= Irawaru =

Man transformed into the first dog by Māui in Māori mythology

In Māori mythology, Irawaru is the origin of the dog. He is the husband of Hinauri, the sister of Māui. Māui becomes annoyed with Irawaru and stretches out his limbs, turning him into a dog. When Hinauri asks Māui if he has seen her husband, Māui tells her to call "Moi! Moi!" whereupon the poor dog runs up to Hinauri. Learning the truth, she throws herself to Tangaroa (the ocean) never to be seen again.

Versions differ as to the cause of Māui's annoyance with his brother-in-law. In some, he is jealous of Irawaru's success at fishing; in others, he is angry at Irawaru's refusal to give him a cloak, or disgusted at Irawaru's greedy nature.

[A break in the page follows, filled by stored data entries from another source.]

-- ==== Sys2Proof/Machine/Operands.lean ====
section
/-! DEFINITION. The fields commands read from packed registers: TX_HDR, RX1_CFG, and the header bytes of a frame. -/

namespace Sys2Proof.Machine

/-! ## TX_HDR (10_state R46) -/

/-- The RW bits of TX_HDR: 21:4. -/
def txHdrMask : Word := 0x003FFFF0#32

/-- FCTRL_FLAGS, bits 7:4. -/
def txFlags (h : Word) : BitVec 4 := h.extractLsb' 4 4
/-- FOPTSLEN, bits 11:8. -/
def txFoptsLen (h : Word) : BitVec 4 := h.extractLsb' 8 4
/-- FPORT, bits 19:12. -/
def txFport (h : Word) : Byte := h.extractLsb' 12 8
/-- CONFIRMED, bit 20. -/
def txConfirmed (h : Word) : Bool := h.getLsbD 20
/-- DIR, bit 21: true for a downlink. -/
def txDir (h : Word) : Bool := h.getLsbD 21

/-! ## RX1_CFG (10_state R63) -/

/-- The RW bits of RX1_CFG: 15:8 and 6:0. -/
def rx1CfgMask : Word := 0x0000FF7F#32

/-- UPLINK_DR, bits 3:0. -/
def cfgUplinkDr (c : Word) : BitVec 4 := c.extractLsb' 0 4
/-- RX1_DR_OFFSET, bits 6:4. -/
def cfgDrOffset (c : Word) : BitVec 3 := c.extractLsb' 4 3
/-- DR_MIN, bits 11:8. -/
def cfgDrMin (c : Word) : BitVec 4 := c.extractLsb' 8 4
/-- DR_MAX, bits 15:12. -/
def cfgDrMax (c : Word) : BitVec 4 := c.extractLsb' 12 4

/-! ## Frame header bytes (41_codec R180 to R182) -/

/-- MType, MHDR[7:5]. -/
def mtypeOf (mhdr : Byte) : Nat := (mhdr.extractLsb' 5 3).toNat

/-- The MHDR the encoder writes: 0x40, 0x80, 0x60 or 0xA0 (41_codec R203). -/
def mhdrOf (dir conf : Bool) : Byte :=
  match dir, conf with
  | false, false => 0x40
  | false, true => 0x80
  | true, false => 0x60
  | true, true => 0xA0

/-- FCtrl: the flags in 7:4, FOptsLen in 3:0 (41_codec R182). -/
def fctrlOf (flags fol : BitVec 4) : Byte := flags.setWidth 8 <<< 4 ||| fol.setWidth 8

/-- FOptsLen, FCtrl[3:0] (41_codec R182). -/
def folOf (fctrl : Byte) : BitVec 4 := fctrl.extractLsb' 0 4

/-- The direction byte of blocks A and B0 (41_codec R183). -/
def dirByte (dir : Bool) : Byte := if dir then 1 else 0

end Sys2Proof.Machine
end

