-- ==== Sys2Proof/Laws/Step.lean ====
section
/-! SUPPORT. What a step can do: the three phases of a cycle, each said once; what a command, an event, a plain write
and a bus access can change. -/

namespace Sys2Proof.Machine

/-! ## Outcomes -/

@[simp] theorem andThen_next (s : State) (f : State → StepOutcome) : andThen (.next s) f = f s := rfl

theorem andThen_eq_next {o : StepOutcome} {f : State → StepOutcome} {t : State} (h : andThen o f = .next t) :
    ∃ a, o = .next a ∧ f a = .next t := by
  cases o with
  | next a => exact ⟨a, rfl, h⟩
  | fault e => cases e
  | refused r => cases h

/-! ## Instructions -/

/-- A command's meaning is its completion with what its semantics gives (30_encoding R116). -/
theorem exec_command (i : Instr) (hi : isCommand i = true) (s : State) :
    ∃ x, exec i s = .next (s.complete x) := by
  cases i <;> first | exact ⟨_, rfl⟩ | cases hi

/-- Every instruction answers a next state. -/
theorem exec_next (i : Instr) (s : State) : ∃ t, exec i s = .next t := by
  cases i with
  | evTxDone => simp only [exec, execEvTxDone]; exact ⟨_, rfl⟩
  | evRxOk => simp only [exec, execEvRxOk]; split <;> exact ⟨_, rfl⟩
  | _ => exact ⟨_, rfl⟩

/-- A decoded command word is a command. -/
theorem isCommand_of_decodeCmd {w : Word} {i : Instr} (h : decodeCmd w = .ok i) : isCommand i = true := by
  unfold decodeCmd at h
  split at h
  · cases h
  · rename_i row hrow
    have hmem := List.mem_of_find?_eq_some hrow
    split at h
    · cases h
    · split at h
      · cases h
      · cases h
        fin_cases hmem <;> rfl

/-- SchedStep changes the scheduler's registers and IRQ_STATUS only, and does not look at the engine. -/
theorem schedStep_frame (s : State) : ∃ c q, ∀ r : Option Running,
    State.schedStep { s with running := r } = { s with running := r, sched := c, irqStatus := q } := by
  cases hq : s.sched.schedState with
  | idle => exact ⟨s.sched, s.irqStatus, fun _ => by simp [State.schedStep, hq]⟩
  | continuous => exact ⟨s.sched, s.irqStatus, fun _ => by simp [State.schedStep, hq]⟩
  | wait1 =>
    by_cases h : s.sched.elapsed ≥ s.sched.delay1
    · exact ⟨_, _, fun _ => by simp only [State.schedStep, hq, h, if_true, State.goto, State.stampWindow, State.emit]; rfl⟩
    · exact ⟨s.sched, s.irqStatus, fun _ => by simp [State.schedStep, hq, h]⟩
  | wait2 =>
    by_cases h : s.sched.elapsed ≥ s.sched.delay2
    · exact ⟨_, _, fun _ => by simp only [State.schedStep, hq, h, if_true, State.goto, State.stampWindow, State.emit]; rfl⟩
    · exact ⟨s.sched, s.irqStatus, fun _ => by simp [State.schedStep, hq, h]⟩
  | window1 =>
    by_cases hw : s.sched.windowElapsed ≥ s.sched.window
    · by_cases h : s.sched.elapsed ≥ s.sched.delay2
      · exact ⟨_, _, fun _ => by
          simp only [State.schedStep, hq, hw, h, if_true, State.goto, State.stampWindow, State.emit]; rfl⟩
      · exact ⟨{ s.sched with
            schedState := .wait2, radioAction := if s.sched.cls = .c then .contRx2 else .close }, _, fun _ => by
          simp only [State.schedStep, hq, hw, h, if_true, if_false, State.goto, State.emit]; rfl⟩
    · exact ⟨s.sched, s.irqStatus, fun _ => by simp [State.schedStep, hq, hw]⟩
  | window2 =>
    by_cases hw : s.sched.windowElapsed ≥ s.sched.window
    · by_cases hc : s.sched.cls = .c
      · exact ⟨_, _, fun _ => by simp only [State.schedStep, hq, hw, hc, if_true, State.goto, State.emit]; rfl⟩
      · exact ⟨_, _, fun _ => by simp only [State.schedStep, hq, hw, hc, if_true, if_false, State.goto, State.emit]; rfl⟩
    · exact ⟨s.sched, s.irqStatus, fun _ => by simp [State.schedStep, hq, hw]⟩

/-- A scheduler operation changes the scheduler's registers and IRQ_STATUS only, and does not look at the engine. -/
theorem exec_schedulerOp (i : Instr) (hi : isSchedulerOp i = true) (s : State) :
    ∃ c q, (∀ r : Option Running, exec i { s with running := r } = .next { s with running := r, sched := c, irqStatus := q })
      ∧ exec i s = .next { s with sched := c, irqStatus := q } := by
  cases i with
  | evTxDone =>
    simp only [exec, execEvTxDone]
    by_cases h1 : s.sched.schedState.serving = true <;> by_cases h2 : s.sched.cls = .c <;>
      simp only [h1, h2, State.raiseIrq, State.emit, if_true, if_false, Bool.false_eq_true] <;>
      exact ⟨_, _, fun _ => rfl, rfl⟩
  | evRxOk =>
    simp only [exec, execEvRxOk]
    by_cases h1 : s.sched.cls = .a
    · by_cases h2 : s.sched.schedState = .window1 ∨ s.sched.schedState = .window2 <;>
        simp only [h1, h2, State.goto, State.emit, if_true, if_false] <;> exact ⟨_, _, fun _ => rfl, rfl⟩
    · by_cases h2 : s.sched.schedState = .continuous <;>
        simp only [h1, h2, State.goto, State.emit, if_true, if_false, ne_eq, not_true, not_false_iff] <;>
        exact ⟨_, _, fun _ => rfl, rfl⟩
  | evRxCrcErr => exact ⟨s.sched, s.irqStatus, fun _ => rfl, rfl⟩
  | evBoth => exact ⟨s.sched, _, fun _ => rfl, rfl⟩
  | evNone => exact ⟨s.sched, s.irqStatus, fun _ => rfl, rfl⟩
  | setClass cls =>
    simp only [exec, execSetClass]
    by_cases h : s.sched.cls = cls
    · simp only [h, if_true]; exact ⟨{ s.sched with cls := cls }, s.irqStatus, fun _ => rfl, rfl⟩
    · simp only [h, if_false]
      cases cls
      · by_cases h1 : s.sched.schedState = .continuous
        · simp only [h1, if_true, State.goto, State.emit]; exact ⟨_, _, fun _ => rfl, rfl⟩
        · by_cases h2 : s.sched.schedState = .wait1 ∨ s.sched.schedState = .wait2 <;>
            simp only [h1, h2, if_true, if_false, State.emit] <;> exact ⟨_, _, fun _ => rfl, rfl⟩
      · by_cases h1 : s.sched.schedState = .idle
        · simp only [h1, if_true, State.goto, State.emit]; exact ⟨_, _, fun _ => rfl, rfl⟩
        · by_cases h2 : s.sched.schedState = .wait1 ∨ s.sched.schedState = .wait2 <;>
            simp only [h1, h2, if_true, if_false, State.emit] <;> exact ⟨_, _, fun _ => rfl, rfl⟩
  | tick =>
    obtain ⟨c, q, h⟩ := schedStep_frame { s with sched := { s.sched with time := s.sched.time + 1 } }
    exact ⟨c, q, fun r => congrArg _ (h r), congrArg _ (h s.running)⟩
  | _ => cases hi

/-- In Class A never Continuous, in Class C never Idle (42_scheduler R261). -/
abbrev Sched.classOk (c : Sched) : Prop :=
  ¬(c.cls = .a ∧ c.schedState = .continuous) ∧ ¬(c.cls = .c ∧ c.schedState = .idle)

/-- What SchedStep leaves of the scheduler: TIME, the class, the host's registers and TX_END_TS stay, a new
WIN_OPEN_TS is the present, no IRQ bit falls, and R261's invariant holds on. -/
theorem schedStep_effect (s : State) :
    s.schedStep = { s with sched := s.schedStep.sched, irqStatus := s.schedStep.irqStatus } ∧
    s.irqStatus ||| s.schedStep.irqStatus = s.schedStep.irqStatus ∧
    s.schedStep.sched.time = s.sched.time ∧ s.schedStep.sched.txEndTs = s.sched.txEndTs ∧
    (s.schedStep.sched.winOpenTs = s.sched.winOpenTs ∨ s.schedStep.sched.winOpenTs = s.sched.time) ∧
    s.schedStep.sched.cls = s.sched.cls ∧ s.schedStep.sched.rx1Cfg = s.sched.rx1Cfg ∧
    (s.sched.classOk → s.schedStep.sched.classOk) := by
  have hor : s.irqStatus ||| (s.irqStatus ||| Irq.radioReq) = s.irqStatus ||| Irq.radioReq := by
    rw [← BitVec.or_assoc, BitVec.or_self]
  rcases State.schedStep_cases s with e | ⟨_, _, e⟩ | ⟨_, _, e⟩ | ⟨_, _, _, e⟩ | ⟨_, _, e⟩ <;> rw [e]
  · exact ⟨rfl, BitVec.or_self, rfl, rfl, .inl rfl, rfl, rfl, id⟩
  · exact ⟨rfl, hor, rfl, rfl, .inr rfl, rfl, rfl, fun _ => by simp [Sched.classOk]⟩
  · exact ⟨rfl, hor, rfl, rfl, .inr rfl, rfl, rfl, fun _ => by simp [Sched.classOk]⟩
  · exact ⟨rfl, hor, rfl, rfl, .inl rfl, rfl, rfl, fun _ => by simp [Sched.classOk]⟩
  · refine ⟨rfl, hor, rfl, rfl, .inl rfl, rfl, rfl, fun _ => ?_⟩
    cases hc : s.sched.cls <;> simp [Sched.classOk, hc]

/-- What an event or a class switch leaves of the scheduler: TIME, WIN_OPEN_TS and the host's registers stay, a new
TX_END_TS is the present, no IRQ bit falls, and R261's invariant holds on. -/
theorem event_effect (i : Instr) (hi : isSchedulerOp i = true) (ht : i ≠ .tick) (s t : State)
    (h : exec i s = .next t) :
    t = { s with sched := t.sched, irqStatus := t.irqStatus } ∧
    s.irqStatus ||| t.irqStatus = t.irqStatus ∧
    t.sched.time = s.sched.time ∧ (t.sched.txEndTs = s.sched.txEndTs ∨ t.sched.txEndTs = s.sched.time) ∧
    t.sched.winOpenTs = s.sched.winOpenTs ∧ t.sched.rx1Cfg = s.sched.rx1Cfg ∧
    (s.sched.classOk → t.sched.classOk) := by
  have hor (b : BitVec 5) : s.irqStatus ||| (s.irqStatus ||| b) = s.irqStatus ||| b := by
    rw [← BitVec.or_assoc, BitVec.or_self]
  cases i with
  | evTxDone =>
    simp only [exec, execEvTxDone, Host.Outcome.next.injEq] at h
    subst h
    by_cases h1 : s.sched.schedState.serving = true <;> by_cases h2 : s.sched.cls = .c <;>
      simp [h1, h2, State.raiseIrq, State.emit, hor, BitVec.or_assoc, Sched.classOk]
  | evRxOk =>
    simp only [exec, execEvRxOk] at h
    by_cases h1 : s.sched.cls = .a
    · by_cases h2 : s.sched.schedState = .window1 ∨ s.sched.schedState = .window2 <;>
        simp only [h1, h2, State.goto, State.emit, if_true, if_false, Host.Outcome.next.injEq] at h <;>
        subst h <;> simp [hor, Sched.classOk]
    · by_cases h2 : s.sched.schedState = .continuous <;>
        simp only [h1, h2, State.goto, State.emit, if_true, if_false, ne_eq, not_true, not_false_iff,
          Host.Outcome.next.injEq] at h <;>
        subst h <;> simp [hor, h1, Sched.classOk]
  | evRxCrcErr => cases h; simp
  | evBoth => cases h; simp [State.raiseIrq, hor]
  | evNone => cases h; simp
  | setClass cls =>
    simp only [exec, execSetClass, Host.Outcome.next.injEq] at h
    by_cases h0 : s.sched.cls = cls
    · simp only [h0, if_true] at h
      subst h
      simp [h0, Sched.classOk]
    · simp only [h0, if_false] at h
      cases cls
      · by_cases h1 : s.sched.schedState = .continuous
        · simp only [h1, if_true, State.goto, State.emit] at h
          subst h
          simp [hor, Sched.classOk]
        · by_cases h2 : s.sched.schedState = .wait1 ∨ s.sched.schedState = .wait2 <;>
            simp only [h1, h2, if_true, if_false, State.emit] at h <;> subst h <;> simp [hor, h1, Sched.classOk]
      · by_cases h1 : s.sched.schedState = .idle
        · simp only [h1, if_true, State.goto, State.emit] at h
          subst h
          simp [hor, Sched.classOk]
        · by_cases h2 : s.sched.schedState = .wait1 ∨ s.sched.schedState = .wait2 <;>
            simp only [h1, h2, if_true, if_false, State.emit] at h <;> subst h <;> simp [hor, h1, Sched.classOk]
  | tick => exact absurd rfl ht
  | _ => cases hi

/-- The registers a plain write never touches. -/
theorem writeReg_effect (s : State) (r : Reg) (v : Word) :
    (s.writeReg r v).errCode = s.errCode ∧ (s.writeReg r v).irqStatus = s.irqStatus ∧
    (s.writeReg r v).running = s.running ∧ (s.writeReg r v).res = s.res ∧ (s.writeReg r v).cmd = s.cmd ∧
    (s.writeReg r v).draws = s.draws ∧ (s.writeReg r v).inputs = s.inputs ∧ (s.writeReg r v).resp = s.resp ∧
    (s.writeReg r v).sched.time = s.sched.time ∧ (s.writeReg r v).sched.schedState = s.sched.schedState ∧
    (s.writeReg r v).sched.cls = s.sched.cls ∧ (s.writeReg r v).sched.txEndTs = s.sched.txEndTs ∧
    (s.writeReg r v).sched.winOpenTs = s.sched.winOpenTs ∧ (s.writeReg r v).op.bufEpoch = s.op.bufEpoch := by
  cases r with
  | key ks j =>
    refine ⟨rfl, rfl, rfl, rfl, rfl, rfl, rfl, rfl, rfl, rfl, rfl, rfl, rfl, ?_⟩
    simp only [State.writeReg, Operands.setKey]
    split
    · rfl
    · split
      · rfl
      · split <;> rfl
  | _ => exact ⟨rfl, rfl, rfl, rfl, rfl, rfl, rfl, rfl, rfl, rfl, rfl, rfl, rfl, rfl⟩

/-- A read changes the response, TIME_HI_LATCH and the counter of free values only. -/
theorem busRead_effect (s : State) (off : Offset) (size : AccessSize) :
    s.busRead off size = { s with
      resp := (s.busRead off size).resp
      draws := (s.busRead off size).draws
      sched := { s.sched with timeHiLatch := (s.busRead off size).sched.timeHiLatch } } ∧
    s.draws ≤ (s.busRead off size).draws := by
  unfold State.busRead
  cases accessReg off size with
  | none => exact ⟨rfl, Nat.le_refl _⟩
  | some r =>
    simp only
    split
    · exact ⟨rfl, Nat.le_succ _⟩
    · unfold State.readEffect
      split <;> exact ⟨rfl, Nat.le_refl _⟩

/-! ## What a command's writes can be -/

/-- What every command's writes keep: the host's two key slots, the buffers' unspecified contents, and the invariants of the operand and result registers. -/
structure WritesKeep (o o' : Operands) (r r' : Results) : Prop where
  k0 : o'.k0 = o.k0
  k3 : o'.k3 = o.k3
  bufEpoch : o'.bufEpoch = o.bufEpoch
  opInv : o.Inv → o'.Inv
  resInv : r.Inv → r'.Inv

theorem WritesKeep.refl (o : Operands) (r : Results) : WritesKeep o o r r := ⟨rfl, rfl, rfl, id, id⟩

/-- A store of at most 256 bytes into PBUF keeps all of it, for result registers that keep their invariant. -/
theorem WritesKeep.storePbuf (o : Operands) (bs : List Byte) (r r' : Results) (h : bs.length ≤ 256)
    (hr : r.Inv → r'.Inv) : WritesKeep o (o.storePbuf bs) r r' :=
  ⟨rfl, rfl, rfl, fun hi => o.store_inv _ bs hi (by simp [Config.pbufBase]) (by simp [Config.pbufBase]; omega), hr⟩

/-- The same for FBUF. -/
theorem WritesKeep.storeFbuf (o : Operands) (bs : List Byte) (r r' : Results) (h : bs.length ≤ 256)
    (hr : r.Inv → r'.Inv) : WritesKeep o (o.storeFbuf bs) r r' :=
  ⟨rfl, rfl, rfl, fun hi => o.store_inv _ bs hi (by simp [Config.fbufBase]) (by simp [Config.fbufBase]; omega), hr⟩

theorem jaParamsOf_reserved (p : List Byte) : (jaParamsOf p).extractLsb' 17 7 = 0 := by
  unfold jaParamsOf
  split <;> (ext i hi; interval_cases i <;> simp)

theorem rxInfoOf_reserved (x : RxFrame) : (rxInfoOf x).getLsbD 31 = false := by
  simp [rxInfoOf]

theorem ctrResult_keeps {ks : KeySlot} {len : Len} {n o o' : Operands} {r r' : Results}
    (h : ctrResult ks len n o r = .ok (o', r')) : WritesKeep o o' r r' := by
  obtain ⟨hl, h⟩ := checkLen_ok h
  cases h
  exact WritesKeep.storePbuf _ _ _ _ (by simpa using hl) id
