-- ==== Sys2Proof/Tests/Witnesses.lean ====
section
/-! SUPPORT. For every obligation with hypotheses, a concrete state and operands that meet all of them together, one
for each clause where it has several, at boundary values. -/

namespace Sys2Proof.Machine.Test

-- Each evaluation by the kernel waits for the one before it, so side by side they only hold threads.
set_option Elab.async false

open Sys2Proof.Claim

/-! ## States -/

/-- A state whose coming cycle has exactly this input. -/
def withCycle (s : State) (bus : Option BusOp) (tick : Bool) : State :=
  { s with inputs := [{ rst := false, bus := bus, tick := tick }] }

/-- A state whose coming cycle is a reset, with a write and a tick that have no effect. -/
def withReset (s : State) : State :=
  { s with inputs := [{ rst := true, bus := some (.write 0x004 .word 1), tick := true }] }

/-- A state with an accepted command and `left` cycles before the completing one. -/
def busyWith (s : State) (w : Word) (left : Nat) : State :=
  { s with running := some { cur := w, snap := s.op, left := left } }

/-- An outcome that is a next state. -/
def isNext (o : StepOutcome) : Bool :=
  match o with
  | .next _ => true
  | .fault _ => false
  | .refused _ => false

theorem eq_next_of_isNext {o : StepOutcome} (h : isNext o = true) : o = .next (nextOf o) := by
  cases o with
  | next s => rfl
  | fault e => cases e
  | refused r => cases h

/-! ## Encoding -/

theorem witness_LegalCommandWordHasOneMeaning : decodeCmd 0x01FF0302 = .ok (.cmac 3 511) := by decide

/-- Each clause of R113: an OPC, bits 15:10, bits 31:25, a KS, a LEN. -/
theorem witness_IllegalCommandWordsComplete_words :
    IllegalWord 0x00000000 ∧ IllegalWord 0x00000402 ∧ IllegalWord 0x80000002 ∧ IllegalWord 0x00000304 ∧
    IllegalWord 0x00010001 ∧ ¬IllegalWord 0x01FF0302 := by
  unfold IllegalWord
  refine ⟨?_, ?_, ?_, ?_, ?_, ?_⟩ <;> decide

theorem witness_IllegalCommandWordsComplete :
    let s := busyWith State.reset 0x00000000 0
    OnlyInput s none false ∧ Completes s { cur := 0, snap := s.op, left := 0 } ∧ IllegalWord 0 := by
  unfold OnlyInput Completes IllegalWord
  decide +kernel

/-- The highest mapped byte address's word, and an unmapped one. -/
theorem witness_AddressMapIsOneToOne :
    accessReg 0x5FC .word = some (.fbuf 63) ∧ accessReg 0x600 .word = none ∧ BusError 0x600 .word ∧
    ¬BusError 0x5FC .word := by
  unfold BusError
  decide +kernel

/-! ## The cycle -/

theorem witness_StepRunsAcceptedCommand :
    let s := busyWith State.reset 0x00000005 0
    OnlyInput s none false ∧ Completes s { cur := 5, snap := s.op, left := 0 } ∧
    decode (.busWrite 0x014 5) = .ok .sessRst := by
  unfold OnlyInput Completes
  decide +kernel

/-- Idle, and with a command in its last cycle. -/
theorem witness_StepRunsPortInstruction :
    let s := withCycle State.reset (some (.write 0x21C .word 1)) false
    OnlyInput s (some (.write 0x21C .word 1)) false ∧ s.running = none ∧
    OnlyInput (busyWith s 5 0) (some (.write 0x21C .word 1)) false ∧ (0x21C : Offset) ≠ 0x014 ∧
    decode (.busWrite 0x21C 1) = .ok .evTxDone := by
  unfold OnlyInput
  decide +kernel

theorem witness_StepRunsTick :
    let s := withCycle State.reset none true
    OnlyInput s none true ∧ s.running = none := by
  unfold OnlyInput
  decide +kernel

/-- An accepted write, a dropped one in the last cycle but one, and one in the completing cycle. -/
theorem witness_CmdWriteIsAcceptedOrDropped :
    let s := withCycle State.reset (some (.write 0x014 .word 5)) false
    OnlyInput s (some (.write 0x014 .word 5)) false ∧ s.running = none ∧
    OnlyInput (busyWith s 4 1) (some (.write 0x014 .word 5)) false ∧
    (busyWith s 4 1).running = some { cur := 4, snap := s.op, left := 0 + 1 } ∧
    (busyWith s 4 0).running = some { cur := 4, snap := s.op, left := 0 } := by
  unfold OnlyInput
  decide +kernel

/-- The ends of the locked range. -/
theorem witness_LockedWriteIsDropped_locked :
    LockedOffset 0x014 ∧ LockedOffset 0x13C ∧ LockedOffset 0x400 ∧ LockedOffset 0x5FC ∧
    ¬BusError 0x014 .word ∧ ¬BusError 0x13C .word ∧ ¬BusError 0x400 .word ∧ ¬BusError 0x5FC .word := by
  unfold BusError LockedOffset
  refine ⟨?_, ?_, ?_, ?_, ?_, ?_, ?_, ?_⟩ <;> decide

/-- The offsets next to the locked range. -/
theorem witness_LockedWriteIsDropped_open :
    ¬LockedOffset 0x010 ∧ ¬LockedOffset 0x200 ∧ ¬LockedOffset 0x234 ∧
    ¬BusError 0x010 .word ∧ ¬BusError 0x200 .word ∧ ¬BusError 0x234 .word := by
  unfold BusError LockedOffset
  refine ⟨?_, ?_, ?_, ?_, ?_, ?_⟩ <;> decide

/-- In the completing cycle: a locked write, an open one, and a CTRL write with SRST = 0. -/
theorem witness_LockedWriteIsDropped :
    (let s := withCycle (busyWith State.reset 5 0) (some (.write 0x5FC .word 1)) false
     WritesWord s 0x5FC 1 ∧ s.busy = true) ∧
    (let s := withCycle (busyWith State.reset 5 0) (some (.write 0x200 .word 1)) false
     WritesWord s 0x200 1 ∧ s.busy = true) ∧
    (let s := withCycle (busyWith State.reset 5 0) (some (.write 0x004 .word 0)) false
     WritesWord s 0x004 0 ∧ s.busy = true ∧ ¬((0x004 : Offset) = 0x004 ∧ (0 : Word).getLsbD 0 = true)) := by
  unfold WritesWord
  decide +kernel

In other Ngā Puhi Nui Tonu mythology, three dogs were brought to Aotearoa by Kupe. These spirits were known as kehua or guardians brought over from Hawaiki. During the arrival to Aotearoa they were sent to Cape Reinga with a few men to guard the escape of their souls. The iwi later was named Ngāti Kurī. Their job was to guard the spirits through to the afterlife.

In traditional Māori society, dogs (kurī) were given the best cuts of meat and were highly regarded as sacred. Their fur was highly regarded for cloaks reserved for rangatira.

The story accounts for the characteristics of dogs: they warn of danger or night raids, they respond to commands, and are loyal companions that ward off evil spirits.